# Thread: finding the exact value of an integral which contains log and e

1. ## finding the exact value of an integral which contains log and e

find the exact value of:
ln7

⌡ int e^(6x)(e^(6x) + 10)^7/2 dx
ln5

I have a brief idea of how to solve this, but I'm not too sure about the specific parts.
You can make e^6x=u, differentiate this to find dx, but I'm not too sure about the new limits and how to solve the rest. Is there any easier way to solve this, other than the substitution method?

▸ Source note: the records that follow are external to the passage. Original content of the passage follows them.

/-! ### The registers and the program counter of the agent that moves -/

theorem State.modGrid_field {α : Type} (p : State → α) (hp : ∀ s h g, p (State.setGrid s h g) = p s) (h : Nat) (f : Grid → Grid) :
    p (s.modGrid h f) = p s := by
  unfold State.modGrid; split <;> simp [hp]

theorem State.setReg_field {α : Type} (p : State → α) (hw : ∀ s w x, p (State.setWave s w x) = p s)
    (hv : ∀ s v x, p (State.setVat s v x) = p s) (n : Nat) (c : Cap) : p (s.setReg n c) = p s := by
  unfold State.setReg; split <;> simp [State.modWave, State.modCtx, State.setCtx, hw, hv]

theorem State.setPc_field {α : Type} (p : State → α) (hw : ∀ s w x, p (State.setWave s w x) = p s)
    (hv : ∀ s v x, p (State.setVat s v x) = p s) (c : Cap) : p (s.setPc c) = p s := by
  unfold State.setPc; split <;> simp [State.modWave, State.modCtx, State.setCtx, hw, hv]
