-- ==== Sys2Proof/Laws/PerInstr.lean ====
section
/-! SUPPORT. What holds of each instruction as syntax: the major opcode of its word is one that 02 R45 assigns. -/

namespace Sys2Proof.Laws

/-- The major opcodes that 02 R45 assigns. -/
def assignedMajors : List Nat := List.range' 0x01 29 ++ List.range' 0x20 9 ++ List.range' 0x2C 16 ++ [0x3D, 0x3E]

/-- The word of an instruction, if it has one, has an assigned major opcode; so no well-formed instruction's word
is one that 02 R63 always refuses for its major. -/
def Encode.Statement (i : Instr) : Prop := ∀ w, encode i = some w → fld w 26 6 ∈ assignedMajors

/-- A field of a word: its width, its value, and the bit it starts at. -/
abbrev Field := (n : Nat) × BitVec n × Nat

/-- The greatest sum that fields of these widths, from these bits, can make. -/
def mostOf (ws : List (Nat × Nat)) : Nat := ws.foldr (fun x n => 2 ^ x.1 * 2 ^ x.2 - 2 ^ x.2 + n) 0

theorem Field.sum_le (fs : List Field) : ∀ base : Nat,
    base ≤ (fs.map fun x => (x.2.1.toNat, x.2.2)).foldl (fun acc f => acc + f.1 * 2 ^ f.2) base ∧
    (fs.map fun x => (x.2.1.toNat, x.2.2)).foldl (fun acc f => acc + f.1 * 2 ^ f.2) base ≤ base + mostOf (fs.map fun x => (x.1, x.2.2)) := by
  induction fs with
  | nil => exact fun b => ⟨Nat.le_refl b, Nat.le_refl b⟩
  | cons x t ih =>
    intro b
    obtain ⟨n, v, lo⟩ := x
    have h := ih (b + v.toNat * 2 ^ lo)
    have hv : v.toNat * 2 ^ lo ≤ 2 ^ n * 2 ^ lo - 2 ^ lo := by
      have := Nat.mul_le_mul_right (2 ^ lo) (Nat.le_sub_one_of_lt v.isLt)
      rwa [Nat.sub_mul, Nat.one_mul] at this
    simp only [List.map_cons, List.foldl_cons, mostOf, List.foldr_cons] at *
    omega

/-- The base of a word with fields of these widths fixes an assigned major opcode. -/
def fixesMajor (k base : Nat) (ws : List (Nat × Nat)) : Bool :=
  assignedMajors.contains k && decide (k * 2 ^ 26 ≤ base ∧ base + mostOf ws < (k + 1) * 2 ^ 26 ∧ k < 64)

theorem Encode.of_fields {k base : Nat} {ws : List (Nat × Nat)} (hk : fixesMajor k base ws = true) (fs : List Field) {w : W32}
    (h : some (word base (fs.map fun x => (x.2.1.toNat, x.2.2))) = some w) (hw : fs.map (fun x => (x.1, x.2.2)) = ws) :
    fld w 26 6 ∈ assignedMajors := by
  simp only [fixesMajor, Bool.and_eq_true, List.contains_iff_mem, decide_eq_true_eq] at hk
  have hs := Field.sum_le fs base
  rw [hw] at hs
  cases h
  have e : fld (word base (fs.map fun x => (x.2.1.toNat, x.2.2))) 26 6 = k := by
    rw [fld, word, BitVec.toNat_ofNat]
    generalize (fs.map fun x => (x.2.1.toNat, x.2.2)).foldl (fun acc f => acc + f.1 * 2 ^ f.2) base = n at hs
    omega
  rw [e]; exact hk.1
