-- ==== Sys2Proof/Tests/Slice0.lean ====
section
/-! SUPPORT. Tests of the model's own: words of the spec and what they decode to, terms that are not well
formed, results of the spec's worked examples, and states that meet the hypotheses of the statements. -/

set_option maxRecDepth 40000
set_option exponentiation.threshold 600

namespace Sys2Proof.Tests

open Sys2Proof.Machine

/-! ### Terms that are not well formed (02 R47, R49 to R51, R60, R61, R63) -/

theorem test_ill_formed_scalar : [Instr.slli 1 2 1 32, .srli 1 2 1 32, .srai 1 2 1 63, .cfld 1 2 8, .fadd 1 2 3 6, .fsub 1 2 3 6,
    .fmul 1 2 3 6, .ffma 1 2 3 6, .fdiv 1 2 3 6, .fsqrt 1 2 6, .fcmp 1 2 3 7, .fcvt 1 2 0 6, .fcvt 1 2 8 0, .fsgn 1 2 3 3].all
    (fun i => !wellFormed i) = true := by decide
theorem test_ill_formed_others : [Instr.vfcvt 1 2 0 6 0, .vfcvt 1 2 0 0 12, .vldmc 1 2 3 0 0, .fence 1 2 7, .rel 1 2 7, .acq 1 2 7,
    .acqp 1 2 3 2, .acqp 1 2 3 7, .cgete 0 1 4, .cbind 0 8, .cunbind 8, .spop 1 8, .vspop 1 8, .pset 16 1, .pget 1 16,
    .mbxpop 0, .mbxpop 61, .gpreempt 1 0, .gpreempt 1 63].all (fun i => !wellFormed i) = true := by decide
theorem test_well_formed_limits : [Instr.slli 1 2 1 31, .slli 1 2 0 63, .cfld 1 2 7, .fadd 1 2 3 7, .fcmp 1 2 3 6, .fcvt 1 2 7 7, .fsgn 1 2 3 2,
    .vfcvt 1 2 1 5 11, .vldmc 1 2 3 0 1, .fence 1 2 6, .acqp 1 2 3 3, .cgete 0 1 3, .cbind 0 7, .pset 15 1, .mbxpop 1, .mbxpop 60,
    .gpreempt 0 1, .gpreempt 0 62].all wellFormed = true := by decide

/-! ### The worked encodings of the spec -/

/-- 02 "Worked encodings", 04 R99, R103 to R106, R114, R119, R122, R124. -/
theorem test_words_scalar : decode 0x04310540 = .ok (.add 3 4 5 1) ∧ decode 0x4C90CD02 = .ok (.ldD 9 3 3 1 2) ∧
    decode 0x34500FFD = .ok (.bne 5 0 0x7FD) ∧ decode 0x34903008 = .ok (.btag 9 8) ∧ decode 0x38100040 = .ok (.jal 1 0x40) ∧
    decode 0x3C004000 = .ok (.jalr 0 1) ∧ decode 0x74A2CC03 = .ok (.ffma 10 11 12 0) ∧ decode 0x58910803 = .ok (.stW 9 4 2 0 3) ∧
    decode 0xF4124005 = .ok (.gets 9 5) ∧ decode 0xF4307FFF = .ok (.cwait 0 31 31 31) := by
  refine ⟨?_, ?_, ?_, ?_, ?_, ?_, ?_, ?_, ?_, ?_⟩ <;> rfl
/-- 05 R143, R147, R149; 11 "scatter" (WID, EXM, LD.W.norep, ST.W). -/
theorem test_words_grids : decode 0xF5024A00 = .ok (.launch 9 10) ∧ decode 0xF5124728 = .ok (.grow 9 7 10) ∧
    decode 0xF5224B30 = .ok (.emit 9 11 12) ∧ decode 0xF4150008 = .ok (.gets 20 8) ∧ decode 0xF4250001 = .ok (.sets 20 1) ∧
    decode 0x48928302 = .ok (.ldW 9 10 0 3 2) ∧ decode 0x58944110 = .ok (.stW 9 17 0 1 16) := by
  refine ⟨?_, ?_, ?_, ?_, ?_, ?_, ?_⟩ <;> rfl
/-- 06 R160, R161, R162, R164, R168, R169, R173, R176, R177. -/
theorem test_words_vector : decode 0x80082060 = .ok (.vadd 1 2 3) ∧ decode 0x88286203 = .ok (.vshri 5 6 3) ∧
    decode 0x84204FFF = .ok (.vaddi 4 4 0xFFF) ∧ decode 0x98410303 = .ok (.vfma 8 16 24) ∧ decode 0x9C103108 = .ok (.vfcvt 2 3 1 0 8) ∧
    decode 0x9000824B = .ok (.vredFadd 8 9) ∧ decode 0xB0003000 = .ok (.vif 3) ∧ decode 0xB8010788 = .ok (.rep 1 3 1 1 0 8) ∧
    decode 0xBC502300 = .ok (.vrebal 10 2 12) ∧ decode 0xBCA08341 = .ok (.vplane 20 8 13) := by
  refine ⟨?_, ?_, ?_, ?_, ?_, ?_, ?_, ?_, ?_, ?_⟩ <;> rfl
/-- 09 R223 to R249, and the programs of chapter 11. -/
theorem test_words_memory : decode 0xC0402105 = .ok (.vld 8 2 4 1 1) ∧ decode 0xC8804281 = .ok (.vldmc 16 4 10 0 1) ∧
    decode 0xC4400441 = .ok (.vst 8 0 17 0 1) ∧ decode 0xCC928B20 = .ok (.atomAdd 9 10 11 2) ∧ decode 0xD8A0A0C2 = .ok (.vatomBfadd2 20 1 3 0) ∧
    decode 0xD4930011 = .ok (.dqpop 9 12 1) ∧ decode 0xDC930A03 = .ok (.bwait 9 12 10) := by
  refine ⟨?_, ?_, ?_, ?_, ?_, ?_, ?_⟩ <;> rfl
theorem test_words_order : decode 0xDC9000C8 = .ok (.fence 9 0 6) ∧ decode 0xDC030D89 = .ok (.rel 12 13 4) ∧ decode 0xDC930ECB = .ok (.acqp 9 12 14 6) ∧
    decode 0xDC030D0C = .ok (.zfill 12 13) ∧ decode 0xDC93408A = .ok (.acq 9 13 4) ∧ decode 0xDC035949 = .ok (.rel 13 25 2) := by
  refine ⟨?_, ?_, ?_, ?_, ?_, ?_⟩ <;> rfl
/-- 12 R296 to R304. -/
theorem test_words_ladle : decode 0xE100928B = .ok (.cqpush 2 9 10 11) ∧ decode 0xE0889500 = .ok (.cset 1 9 20) ∧ decode 0xE01890C0 = .ok (.spop 9 3) ∧
    decode 0xE01C8040 = .ok (.vspop 8 1) ∧ decode 0xE1900080 = .ok (.cbind 3 2) ∧ decode 0xE04C0240 = .ok (.evsig 9) ∧
    decode 0xE04002DE = .ok (.evset 11 30) := by
  refine ⟨?_, ?_, ?_, ?_, ?_, ?_, ?_⟩ <;> rfl
/-- 13 R323 to R328, 14 R339, R342, R353. -/
theorem test_words_press : decode 0xE480928B = .ok (.mstart 9 10 11) ∧ decode 0xE4849300 = .ok (.mstop 9 12) ∧ decode 0xE4000041 = .ok (.pset 1 1) ∧
    decode 0xE4000241 = .ok (.pset 9 1) ∧ decode 0xE4089100 = .ok (.pres 9 4) ∧ decode 0xE40C0100 = .ok (.prel 4) ∧ decode 0xE4100146 = .ok (.ppass 5 6) ∧
    decode 0xE4200100 = .ok (.pclr 4) ∧ decode 0xE4140146 = .ok (.pjoin 5 6) ∧ decode 0xE4180100 = .ok (.pdrainO 4) ∧ decode 0xE41C0100 = .ok (.pdrainU 4) ∧
    decode 0xE5009280 = .ok (.hgath 9 10) ∧ decode 0xE5049280 = .ok (.hcsr 9 10) ∧ decode 0xE5089280 = .ok (.hscat 9 10) := by
  refine ⟨?_, ?_, ?_, ?_, ?_, ?_, ?_, ?_, ?_, ?_, ?_, ?_, ?_, ?_⟩ <;> rfl
/-- 15 R375 to R382. -/
theorem test_words_rays : decode 0xE8009500 = .ok (.rrecv 9 20 0) ∧ decode 0xE804950C = .ok (.rsend 9 20 12) ∧ decode 0xE8089500 = .ok (.rhit 9 20) ∧
    decode 0xE80CA50B = .ok (.rbox4 10 20 11) ∧ decode 0xE810A50B = .ok (.rtri 10 20 11) ∧ decode 0xE814950D = .ok (.rroute 9 20 13) ∧
    decode 0xE818934E = .ok (.tlreq 9 13 14) ∧ decode 0xE81C9340 = .ok (.tlevict 9 13) ∧ decode 0xE820928B = .ok (.hqbind 9 10 11) := by
  refine ⟨?_, ?_, ?_, ?_, ?_, ?_, ?_, ?_, ?_⟩ <;> rfl
/-- 16 R391, 18 R409 to R413, 19 R417, R425, 21 R450. -/
theorem test_words_exchange : decode 0xEC00928B = .ok (.dbar 9 10 11) ∧ decode 0xEC04930D = .ok (.xph 9 12 13) ∧ decode 0xEC08950E = .ok (.xmit 9 20 14) ∧
    decode 0xEC0C93C0 = .ok (.xsel 9 15) ∧ decode 0xEC10954E = .ok (.xrecv 9 21 14) ∧ decode 0xEC149000 = .ok (.xend 9 0) ∧
    decode 0xEC18958F = .ok (.xslots 9 22 15) := by
  refine ⟨?_, ?_, ?_, ?_, ?_, ?_, ?_⟩ <;> rfl
theorem test_words_supervisor : decode 0xF8040000 = .ok (.mbxpop 16) ∧ decode 0xF8150000 = .ok (.wresume 20) ∧ decode 0xF8250000 = .ok (.wkill 20) ∧
    decode 0xF8354000 = .ok (.gkill 21) ∧ decode 0xF8425400 = .ok (.gpreempt 9 20) ∧ decode 0xF8550000 = .ok (.dbghalt 20) ∧
    decode 0xF8650000 = .ok (.dbgrun 20) ∧ decode 0xF4124810 = .ok (.gets 9 0x810) := by
  refine ⟨?_, ?_, ?_, ?_, ?_, ?_, ?_, ?_⟩ <;> rfl
/-- 02 R63: words that are no instruction, one for each reason. -/
theorem test_words_refused : decode 0x00000000 = .error .unassigned ∧ decode 0xFFFFFFFF = .error .unassigned ∧
    decode 0x0431057F = .error .reserved ∧ decode 0x043105C0 = .error .nonzeroField ∧ decode 0x18010060 = .error .outOfRange := by
  refine ⟨?_, ?_, ?_, ?_, ?_⟩ <;> rfl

any help would be great, thanks

2. Perhaps with just a little more experience, you will see that this one is screaming for a substitution. Try u = e^(6x) + 10.

3. Hi!

I remember at school there used to be this formula that we blindly used as a tool whenever something like this popped up, then we learnt that it's in fact a form substitution method:

$\int u'(x) . u^n (x) dx = \int u^n du$.

Can you know why? Just remember that $u' =\frac{du}{dx}$

And remember, by this so called change of variable method we're now integrating w.r.t. u and not x. So if $u = 2x+1$ and the limits are x = 0, 1, the limits of u are 1, 3.

That plus TKHunny's hint, can you complete this?

4. Originally Posted by rebghb
Hi!

I remember at school there used to be this formula that we blindly used as a tool whenever something like this popped up, then we learnt that it's in fact a form substitution method:
$\displaystyle \int u'(x) . u^n (x) dx = \int u^n du$.

⌡ u'(x) . u^n(x) dx =

⌡ u^n du
Can you know why? Just remeber that $\displaystyle u' = \frac{du}{dx}$ u' = du/dx.
And remeber, by this so called change of variable method we're now integrating w.r.t. $\displaystyle u$ and not $\displaystyle x$. So if $\displaystyle u = 2x+1$ and the limits are$\displaystyle x=0, 1$ x = 0, 1, the limits of $\displaystyle u$ are $\displaystyle 1, 3$ 1, 3.
That plus TKHunny's hint, can you complete this?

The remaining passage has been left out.